● Task to complete: Across the entries below, please work out how many lines contain the string "UsageRecord" and give only the number.

↓

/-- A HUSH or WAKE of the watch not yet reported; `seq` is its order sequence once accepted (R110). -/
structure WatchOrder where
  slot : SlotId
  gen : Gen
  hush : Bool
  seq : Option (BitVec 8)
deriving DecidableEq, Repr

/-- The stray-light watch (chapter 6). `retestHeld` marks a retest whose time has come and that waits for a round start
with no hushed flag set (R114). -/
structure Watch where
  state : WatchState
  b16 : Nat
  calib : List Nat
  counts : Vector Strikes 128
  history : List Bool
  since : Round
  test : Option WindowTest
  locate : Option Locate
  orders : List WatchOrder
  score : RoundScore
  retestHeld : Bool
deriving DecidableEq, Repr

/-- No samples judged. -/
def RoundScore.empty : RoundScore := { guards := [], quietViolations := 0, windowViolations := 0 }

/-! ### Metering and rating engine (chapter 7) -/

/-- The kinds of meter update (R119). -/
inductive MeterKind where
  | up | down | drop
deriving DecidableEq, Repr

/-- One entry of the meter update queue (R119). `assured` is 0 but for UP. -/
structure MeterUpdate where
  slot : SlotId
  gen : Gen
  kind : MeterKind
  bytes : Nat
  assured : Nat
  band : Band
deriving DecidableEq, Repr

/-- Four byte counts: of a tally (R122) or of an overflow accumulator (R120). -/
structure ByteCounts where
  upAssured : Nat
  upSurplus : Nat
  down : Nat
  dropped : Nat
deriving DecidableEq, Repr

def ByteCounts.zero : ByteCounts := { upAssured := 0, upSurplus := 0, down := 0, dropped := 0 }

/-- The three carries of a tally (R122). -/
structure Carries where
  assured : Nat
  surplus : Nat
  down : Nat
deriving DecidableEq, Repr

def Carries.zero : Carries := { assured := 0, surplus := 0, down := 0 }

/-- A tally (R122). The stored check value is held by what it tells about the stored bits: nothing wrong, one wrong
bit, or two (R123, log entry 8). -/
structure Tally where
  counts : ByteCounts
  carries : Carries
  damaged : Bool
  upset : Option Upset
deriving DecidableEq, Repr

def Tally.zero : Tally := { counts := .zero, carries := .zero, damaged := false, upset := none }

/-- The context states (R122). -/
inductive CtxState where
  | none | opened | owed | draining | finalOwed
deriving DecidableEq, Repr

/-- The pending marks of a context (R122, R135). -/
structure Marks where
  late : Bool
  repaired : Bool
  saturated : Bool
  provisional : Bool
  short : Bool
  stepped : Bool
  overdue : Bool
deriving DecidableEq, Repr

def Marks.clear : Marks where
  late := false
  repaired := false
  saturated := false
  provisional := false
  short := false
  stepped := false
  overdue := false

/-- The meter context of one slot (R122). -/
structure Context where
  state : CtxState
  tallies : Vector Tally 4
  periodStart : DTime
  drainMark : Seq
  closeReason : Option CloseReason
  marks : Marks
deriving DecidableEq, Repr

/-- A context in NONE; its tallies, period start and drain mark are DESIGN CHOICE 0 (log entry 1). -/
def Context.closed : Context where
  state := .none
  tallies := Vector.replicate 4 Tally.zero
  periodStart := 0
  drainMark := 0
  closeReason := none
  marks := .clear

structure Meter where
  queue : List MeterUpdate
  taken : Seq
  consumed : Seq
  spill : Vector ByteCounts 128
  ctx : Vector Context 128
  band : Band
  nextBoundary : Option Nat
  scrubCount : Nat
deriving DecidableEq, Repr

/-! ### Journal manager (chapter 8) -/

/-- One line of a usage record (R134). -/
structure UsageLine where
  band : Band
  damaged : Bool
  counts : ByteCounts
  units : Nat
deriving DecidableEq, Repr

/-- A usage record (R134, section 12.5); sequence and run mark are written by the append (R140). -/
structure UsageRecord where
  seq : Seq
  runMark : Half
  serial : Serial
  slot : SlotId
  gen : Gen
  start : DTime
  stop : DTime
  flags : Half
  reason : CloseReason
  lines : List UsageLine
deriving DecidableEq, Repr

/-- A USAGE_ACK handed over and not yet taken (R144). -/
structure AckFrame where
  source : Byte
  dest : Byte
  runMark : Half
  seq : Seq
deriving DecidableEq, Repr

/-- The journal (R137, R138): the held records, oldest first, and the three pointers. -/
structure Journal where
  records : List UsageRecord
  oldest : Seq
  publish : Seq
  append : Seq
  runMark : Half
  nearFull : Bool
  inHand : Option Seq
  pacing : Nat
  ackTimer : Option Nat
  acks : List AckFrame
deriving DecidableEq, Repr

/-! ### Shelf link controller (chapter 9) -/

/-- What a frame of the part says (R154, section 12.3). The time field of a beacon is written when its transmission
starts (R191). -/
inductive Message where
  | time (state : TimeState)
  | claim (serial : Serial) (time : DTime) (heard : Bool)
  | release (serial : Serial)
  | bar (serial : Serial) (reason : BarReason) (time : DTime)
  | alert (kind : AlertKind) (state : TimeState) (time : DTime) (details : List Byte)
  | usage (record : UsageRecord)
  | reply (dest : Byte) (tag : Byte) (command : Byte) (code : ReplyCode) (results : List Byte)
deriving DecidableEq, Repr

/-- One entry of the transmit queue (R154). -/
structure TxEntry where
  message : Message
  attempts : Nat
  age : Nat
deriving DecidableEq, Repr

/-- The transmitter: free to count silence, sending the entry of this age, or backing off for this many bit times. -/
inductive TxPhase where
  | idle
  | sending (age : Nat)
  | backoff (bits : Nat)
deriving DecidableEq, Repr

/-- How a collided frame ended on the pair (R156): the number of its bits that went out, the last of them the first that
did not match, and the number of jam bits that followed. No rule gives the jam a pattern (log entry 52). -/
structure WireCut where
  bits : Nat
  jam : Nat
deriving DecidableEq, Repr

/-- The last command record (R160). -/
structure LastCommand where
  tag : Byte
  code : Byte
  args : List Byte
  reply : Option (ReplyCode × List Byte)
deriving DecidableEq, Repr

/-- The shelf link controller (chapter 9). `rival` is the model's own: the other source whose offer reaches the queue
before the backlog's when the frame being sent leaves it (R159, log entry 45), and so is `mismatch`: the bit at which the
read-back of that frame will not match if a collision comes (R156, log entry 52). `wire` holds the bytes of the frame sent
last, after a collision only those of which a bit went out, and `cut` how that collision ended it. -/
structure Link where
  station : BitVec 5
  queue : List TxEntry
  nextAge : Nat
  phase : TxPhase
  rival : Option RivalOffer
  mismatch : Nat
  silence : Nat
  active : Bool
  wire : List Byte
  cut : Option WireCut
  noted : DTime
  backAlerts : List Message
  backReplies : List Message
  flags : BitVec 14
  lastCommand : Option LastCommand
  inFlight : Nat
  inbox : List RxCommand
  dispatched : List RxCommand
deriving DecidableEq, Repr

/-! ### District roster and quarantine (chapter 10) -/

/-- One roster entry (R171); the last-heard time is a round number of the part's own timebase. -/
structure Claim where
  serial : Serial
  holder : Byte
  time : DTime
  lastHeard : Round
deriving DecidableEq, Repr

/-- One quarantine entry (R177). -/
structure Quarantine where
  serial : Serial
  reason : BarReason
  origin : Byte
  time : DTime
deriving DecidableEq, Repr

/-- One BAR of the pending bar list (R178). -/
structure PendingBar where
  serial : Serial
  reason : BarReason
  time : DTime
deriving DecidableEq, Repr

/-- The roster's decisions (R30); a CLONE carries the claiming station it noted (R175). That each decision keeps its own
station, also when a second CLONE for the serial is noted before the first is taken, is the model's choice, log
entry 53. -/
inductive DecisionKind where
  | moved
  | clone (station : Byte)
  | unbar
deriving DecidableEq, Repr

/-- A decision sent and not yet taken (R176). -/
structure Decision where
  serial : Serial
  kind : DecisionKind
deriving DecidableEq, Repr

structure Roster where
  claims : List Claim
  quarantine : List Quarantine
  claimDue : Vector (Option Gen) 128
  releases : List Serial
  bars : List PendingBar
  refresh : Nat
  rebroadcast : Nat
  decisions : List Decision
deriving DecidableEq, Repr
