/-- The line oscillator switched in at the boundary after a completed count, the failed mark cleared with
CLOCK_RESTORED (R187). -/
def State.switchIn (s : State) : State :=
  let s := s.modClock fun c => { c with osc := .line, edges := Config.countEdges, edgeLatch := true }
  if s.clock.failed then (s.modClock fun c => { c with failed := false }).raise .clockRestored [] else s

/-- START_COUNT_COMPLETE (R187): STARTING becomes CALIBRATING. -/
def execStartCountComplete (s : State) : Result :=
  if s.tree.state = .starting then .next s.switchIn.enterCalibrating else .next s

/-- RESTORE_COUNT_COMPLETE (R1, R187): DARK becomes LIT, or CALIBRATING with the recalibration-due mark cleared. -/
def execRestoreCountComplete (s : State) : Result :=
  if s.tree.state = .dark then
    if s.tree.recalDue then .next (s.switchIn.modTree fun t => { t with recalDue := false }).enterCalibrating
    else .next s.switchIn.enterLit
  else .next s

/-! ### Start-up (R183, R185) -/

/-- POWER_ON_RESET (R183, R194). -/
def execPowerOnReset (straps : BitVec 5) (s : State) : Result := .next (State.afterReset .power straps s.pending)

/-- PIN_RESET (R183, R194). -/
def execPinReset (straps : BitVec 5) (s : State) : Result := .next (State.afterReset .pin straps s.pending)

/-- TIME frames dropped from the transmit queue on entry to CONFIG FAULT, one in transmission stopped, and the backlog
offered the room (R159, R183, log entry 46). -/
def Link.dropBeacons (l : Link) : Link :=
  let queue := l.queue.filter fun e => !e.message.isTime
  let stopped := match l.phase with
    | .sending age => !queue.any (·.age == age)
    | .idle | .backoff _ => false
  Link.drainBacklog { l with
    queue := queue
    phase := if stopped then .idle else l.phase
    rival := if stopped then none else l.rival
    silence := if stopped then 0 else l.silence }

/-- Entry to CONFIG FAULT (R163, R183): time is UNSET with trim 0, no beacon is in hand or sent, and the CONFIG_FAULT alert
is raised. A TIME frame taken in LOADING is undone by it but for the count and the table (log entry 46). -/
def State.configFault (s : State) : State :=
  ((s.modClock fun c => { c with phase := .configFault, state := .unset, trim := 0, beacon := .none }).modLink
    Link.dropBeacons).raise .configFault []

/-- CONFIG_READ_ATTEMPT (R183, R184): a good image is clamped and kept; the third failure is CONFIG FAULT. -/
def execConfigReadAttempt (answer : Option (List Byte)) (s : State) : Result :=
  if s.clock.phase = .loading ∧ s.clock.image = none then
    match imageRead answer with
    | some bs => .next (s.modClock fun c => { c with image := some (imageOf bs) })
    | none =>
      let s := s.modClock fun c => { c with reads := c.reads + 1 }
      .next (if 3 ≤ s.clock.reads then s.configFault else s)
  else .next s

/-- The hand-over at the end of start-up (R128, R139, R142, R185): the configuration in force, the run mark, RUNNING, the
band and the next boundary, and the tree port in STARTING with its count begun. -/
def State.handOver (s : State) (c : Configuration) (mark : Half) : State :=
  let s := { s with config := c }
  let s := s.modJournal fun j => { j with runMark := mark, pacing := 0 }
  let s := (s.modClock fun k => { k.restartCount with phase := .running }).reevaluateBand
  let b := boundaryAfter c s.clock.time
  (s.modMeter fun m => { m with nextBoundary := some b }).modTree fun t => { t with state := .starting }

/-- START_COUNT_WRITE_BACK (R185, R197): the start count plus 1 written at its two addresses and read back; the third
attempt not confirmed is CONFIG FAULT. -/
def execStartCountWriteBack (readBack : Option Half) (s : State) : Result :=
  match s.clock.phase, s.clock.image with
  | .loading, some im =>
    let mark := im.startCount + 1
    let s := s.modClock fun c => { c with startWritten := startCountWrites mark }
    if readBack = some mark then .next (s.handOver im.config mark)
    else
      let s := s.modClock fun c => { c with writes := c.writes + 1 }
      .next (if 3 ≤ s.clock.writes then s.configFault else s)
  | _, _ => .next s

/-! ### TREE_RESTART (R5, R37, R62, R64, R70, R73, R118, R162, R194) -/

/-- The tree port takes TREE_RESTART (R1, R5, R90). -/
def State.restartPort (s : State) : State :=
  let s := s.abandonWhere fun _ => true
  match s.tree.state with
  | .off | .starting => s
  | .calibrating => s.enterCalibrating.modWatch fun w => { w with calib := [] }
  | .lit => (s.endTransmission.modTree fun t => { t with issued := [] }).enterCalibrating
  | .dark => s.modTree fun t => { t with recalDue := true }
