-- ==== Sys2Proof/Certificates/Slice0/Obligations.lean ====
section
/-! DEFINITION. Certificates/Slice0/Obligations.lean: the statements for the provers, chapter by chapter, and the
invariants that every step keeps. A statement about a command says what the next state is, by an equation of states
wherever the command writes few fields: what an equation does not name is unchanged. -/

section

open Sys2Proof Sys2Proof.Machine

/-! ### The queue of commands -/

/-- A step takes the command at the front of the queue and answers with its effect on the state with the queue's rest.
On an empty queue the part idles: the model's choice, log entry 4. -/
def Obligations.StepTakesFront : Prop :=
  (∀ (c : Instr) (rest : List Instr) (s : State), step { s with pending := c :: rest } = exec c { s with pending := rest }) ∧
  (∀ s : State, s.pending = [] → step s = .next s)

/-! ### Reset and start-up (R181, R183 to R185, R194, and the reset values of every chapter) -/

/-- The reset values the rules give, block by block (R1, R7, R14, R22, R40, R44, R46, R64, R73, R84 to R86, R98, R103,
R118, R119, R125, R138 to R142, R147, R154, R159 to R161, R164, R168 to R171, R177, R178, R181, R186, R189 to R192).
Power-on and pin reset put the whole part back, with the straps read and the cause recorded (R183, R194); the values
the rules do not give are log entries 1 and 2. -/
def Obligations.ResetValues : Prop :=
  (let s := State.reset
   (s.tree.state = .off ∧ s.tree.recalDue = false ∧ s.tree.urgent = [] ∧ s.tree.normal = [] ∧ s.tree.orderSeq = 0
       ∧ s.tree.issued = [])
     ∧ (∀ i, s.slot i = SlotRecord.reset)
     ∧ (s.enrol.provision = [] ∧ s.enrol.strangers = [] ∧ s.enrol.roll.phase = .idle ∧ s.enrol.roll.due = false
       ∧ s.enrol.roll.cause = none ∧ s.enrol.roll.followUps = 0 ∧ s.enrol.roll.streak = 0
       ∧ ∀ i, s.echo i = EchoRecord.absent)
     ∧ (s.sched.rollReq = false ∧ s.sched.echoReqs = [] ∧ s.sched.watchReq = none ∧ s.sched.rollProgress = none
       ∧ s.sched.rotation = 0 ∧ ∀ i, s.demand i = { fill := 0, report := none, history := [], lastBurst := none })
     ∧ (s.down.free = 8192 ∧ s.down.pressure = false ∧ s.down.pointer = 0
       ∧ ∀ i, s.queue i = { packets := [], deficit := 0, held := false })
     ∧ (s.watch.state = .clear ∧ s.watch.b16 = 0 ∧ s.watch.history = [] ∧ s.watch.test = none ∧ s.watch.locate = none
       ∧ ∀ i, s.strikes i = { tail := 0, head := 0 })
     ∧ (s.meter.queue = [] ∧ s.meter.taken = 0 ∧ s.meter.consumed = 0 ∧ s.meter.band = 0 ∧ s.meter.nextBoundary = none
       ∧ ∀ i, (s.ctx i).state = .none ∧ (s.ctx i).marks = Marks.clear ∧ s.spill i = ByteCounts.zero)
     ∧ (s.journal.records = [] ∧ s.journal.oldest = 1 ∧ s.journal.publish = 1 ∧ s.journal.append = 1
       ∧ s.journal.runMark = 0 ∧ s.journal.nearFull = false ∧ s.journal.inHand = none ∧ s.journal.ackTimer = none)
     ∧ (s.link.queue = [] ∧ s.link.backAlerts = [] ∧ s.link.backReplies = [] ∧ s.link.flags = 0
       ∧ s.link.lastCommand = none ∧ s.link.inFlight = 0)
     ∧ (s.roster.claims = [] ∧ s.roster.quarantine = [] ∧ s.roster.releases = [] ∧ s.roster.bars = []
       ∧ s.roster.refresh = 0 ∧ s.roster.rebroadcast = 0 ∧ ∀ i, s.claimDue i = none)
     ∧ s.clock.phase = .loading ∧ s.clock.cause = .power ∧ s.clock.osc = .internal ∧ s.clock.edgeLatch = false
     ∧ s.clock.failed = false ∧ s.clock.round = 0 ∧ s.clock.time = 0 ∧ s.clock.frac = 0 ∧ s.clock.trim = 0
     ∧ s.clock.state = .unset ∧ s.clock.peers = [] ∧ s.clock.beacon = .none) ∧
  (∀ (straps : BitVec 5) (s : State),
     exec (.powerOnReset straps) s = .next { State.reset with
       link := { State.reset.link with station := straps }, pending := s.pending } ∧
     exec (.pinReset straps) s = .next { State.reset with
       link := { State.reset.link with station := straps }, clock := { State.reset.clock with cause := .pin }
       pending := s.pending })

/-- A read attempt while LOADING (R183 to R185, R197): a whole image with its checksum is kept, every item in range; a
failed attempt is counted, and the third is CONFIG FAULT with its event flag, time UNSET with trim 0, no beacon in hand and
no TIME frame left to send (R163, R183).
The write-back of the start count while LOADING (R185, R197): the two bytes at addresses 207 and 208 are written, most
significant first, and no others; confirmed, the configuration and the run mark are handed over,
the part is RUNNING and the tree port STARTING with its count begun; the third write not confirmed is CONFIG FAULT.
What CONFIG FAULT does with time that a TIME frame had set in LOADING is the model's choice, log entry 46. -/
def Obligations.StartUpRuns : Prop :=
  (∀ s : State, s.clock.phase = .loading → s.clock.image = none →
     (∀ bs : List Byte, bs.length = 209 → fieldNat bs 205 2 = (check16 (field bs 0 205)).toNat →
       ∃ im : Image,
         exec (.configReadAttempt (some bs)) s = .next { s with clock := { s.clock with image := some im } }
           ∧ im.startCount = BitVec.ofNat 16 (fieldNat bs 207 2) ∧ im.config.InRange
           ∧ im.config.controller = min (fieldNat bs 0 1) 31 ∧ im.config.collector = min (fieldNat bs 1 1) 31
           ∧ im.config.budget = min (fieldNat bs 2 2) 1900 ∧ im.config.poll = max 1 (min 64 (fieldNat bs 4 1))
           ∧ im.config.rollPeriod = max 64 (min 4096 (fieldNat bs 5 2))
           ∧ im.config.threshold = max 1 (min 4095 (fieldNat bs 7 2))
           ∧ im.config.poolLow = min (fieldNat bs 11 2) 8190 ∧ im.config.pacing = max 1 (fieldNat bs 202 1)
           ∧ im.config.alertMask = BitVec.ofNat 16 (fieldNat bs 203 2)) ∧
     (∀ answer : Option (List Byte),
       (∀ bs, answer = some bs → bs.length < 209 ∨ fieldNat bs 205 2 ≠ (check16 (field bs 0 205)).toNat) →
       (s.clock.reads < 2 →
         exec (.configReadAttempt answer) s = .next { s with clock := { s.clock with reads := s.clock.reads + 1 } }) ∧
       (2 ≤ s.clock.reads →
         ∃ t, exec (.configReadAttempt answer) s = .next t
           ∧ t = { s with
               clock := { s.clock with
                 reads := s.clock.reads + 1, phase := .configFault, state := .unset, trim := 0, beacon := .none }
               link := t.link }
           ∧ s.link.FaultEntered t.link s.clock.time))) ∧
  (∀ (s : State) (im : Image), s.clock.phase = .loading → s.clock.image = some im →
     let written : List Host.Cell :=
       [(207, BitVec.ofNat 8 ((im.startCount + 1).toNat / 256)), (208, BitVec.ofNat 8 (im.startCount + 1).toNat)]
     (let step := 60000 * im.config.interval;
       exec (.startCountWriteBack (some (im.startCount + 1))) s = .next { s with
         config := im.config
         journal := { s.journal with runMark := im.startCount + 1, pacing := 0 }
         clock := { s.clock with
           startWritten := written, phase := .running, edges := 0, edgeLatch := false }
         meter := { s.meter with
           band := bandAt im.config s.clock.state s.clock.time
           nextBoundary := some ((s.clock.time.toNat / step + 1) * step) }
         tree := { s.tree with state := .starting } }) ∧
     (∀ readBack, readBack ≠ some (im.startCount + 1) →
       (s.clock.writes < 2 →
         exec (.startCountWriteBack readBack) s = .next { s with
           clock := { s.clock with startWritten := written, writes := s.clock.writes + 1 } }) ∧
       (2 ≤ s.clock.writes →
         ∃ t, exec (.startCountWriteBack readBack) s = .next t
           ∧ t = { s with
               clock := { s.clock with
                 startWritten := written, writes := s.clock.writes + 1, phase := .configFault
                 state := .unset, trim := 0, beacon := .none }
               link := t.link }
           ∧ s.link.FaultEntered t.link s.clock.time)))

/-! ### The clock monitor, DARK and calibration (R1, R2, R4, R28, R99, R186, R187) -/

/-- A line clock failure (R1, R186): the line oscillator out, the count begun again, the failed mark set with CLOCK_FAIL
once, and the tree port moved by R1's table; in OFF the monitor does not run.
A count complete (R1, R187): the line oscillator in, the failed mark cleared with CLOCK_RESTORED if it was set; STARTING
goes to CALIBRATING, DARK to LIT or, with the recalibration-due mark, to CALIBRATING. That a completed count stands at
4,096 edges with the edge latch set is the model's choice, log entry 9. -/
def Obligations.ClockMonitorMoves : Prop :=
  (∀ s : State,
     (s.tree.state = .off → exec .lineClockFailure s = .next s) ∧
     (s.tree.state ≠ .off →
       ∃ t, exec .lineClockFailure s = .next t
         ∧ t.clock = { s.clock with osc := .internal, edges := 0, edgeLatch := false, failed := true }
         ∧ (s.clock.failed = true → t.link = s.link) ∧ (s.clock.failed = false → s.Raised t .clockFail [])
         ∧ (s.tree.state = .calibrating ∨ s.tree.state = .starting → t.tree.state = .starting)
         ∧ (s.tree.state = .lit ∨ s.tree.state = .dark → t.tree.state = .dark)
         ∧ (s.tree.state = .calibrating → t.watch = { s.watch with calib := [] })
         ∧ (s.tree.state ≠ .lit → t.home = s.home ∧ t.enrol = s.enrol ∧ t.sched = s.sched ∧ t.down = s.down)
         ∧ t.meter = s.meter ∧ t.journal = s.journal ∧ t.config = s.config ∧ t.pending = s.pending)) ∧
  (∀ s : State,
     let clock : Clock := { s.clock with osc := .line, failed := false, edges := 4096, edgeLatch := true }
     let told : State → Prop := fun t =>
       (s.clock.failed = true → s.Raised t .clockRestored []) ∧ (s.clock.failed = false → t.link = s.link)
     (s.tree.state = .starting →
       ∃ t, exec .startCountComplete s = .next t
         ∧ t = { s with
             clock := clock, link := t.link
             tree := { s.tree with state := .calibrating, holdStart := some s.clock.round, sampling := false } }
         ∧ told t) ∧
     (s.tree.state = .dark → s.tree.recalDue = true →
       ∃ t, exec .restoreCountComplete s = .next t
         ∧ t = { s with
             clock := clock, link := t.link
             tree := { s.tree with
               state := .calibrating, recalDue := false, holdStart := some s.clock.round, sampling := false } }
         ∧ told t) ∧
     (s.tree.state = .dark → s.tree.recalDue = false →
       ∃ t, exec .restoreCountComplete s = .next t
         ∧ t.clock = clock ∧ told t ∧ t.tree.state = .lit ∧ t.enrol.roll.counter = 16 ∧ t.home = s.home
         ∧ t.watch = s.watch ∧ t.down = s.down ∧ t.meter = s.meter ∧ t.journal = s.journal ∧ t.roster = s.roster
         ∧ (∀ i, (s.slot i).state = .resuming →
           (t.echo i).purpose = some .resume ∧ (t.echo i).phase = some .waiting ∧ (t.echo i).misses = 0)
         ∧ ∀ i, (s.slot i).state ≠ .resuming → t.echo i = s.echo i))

↑

● Output for this task: 3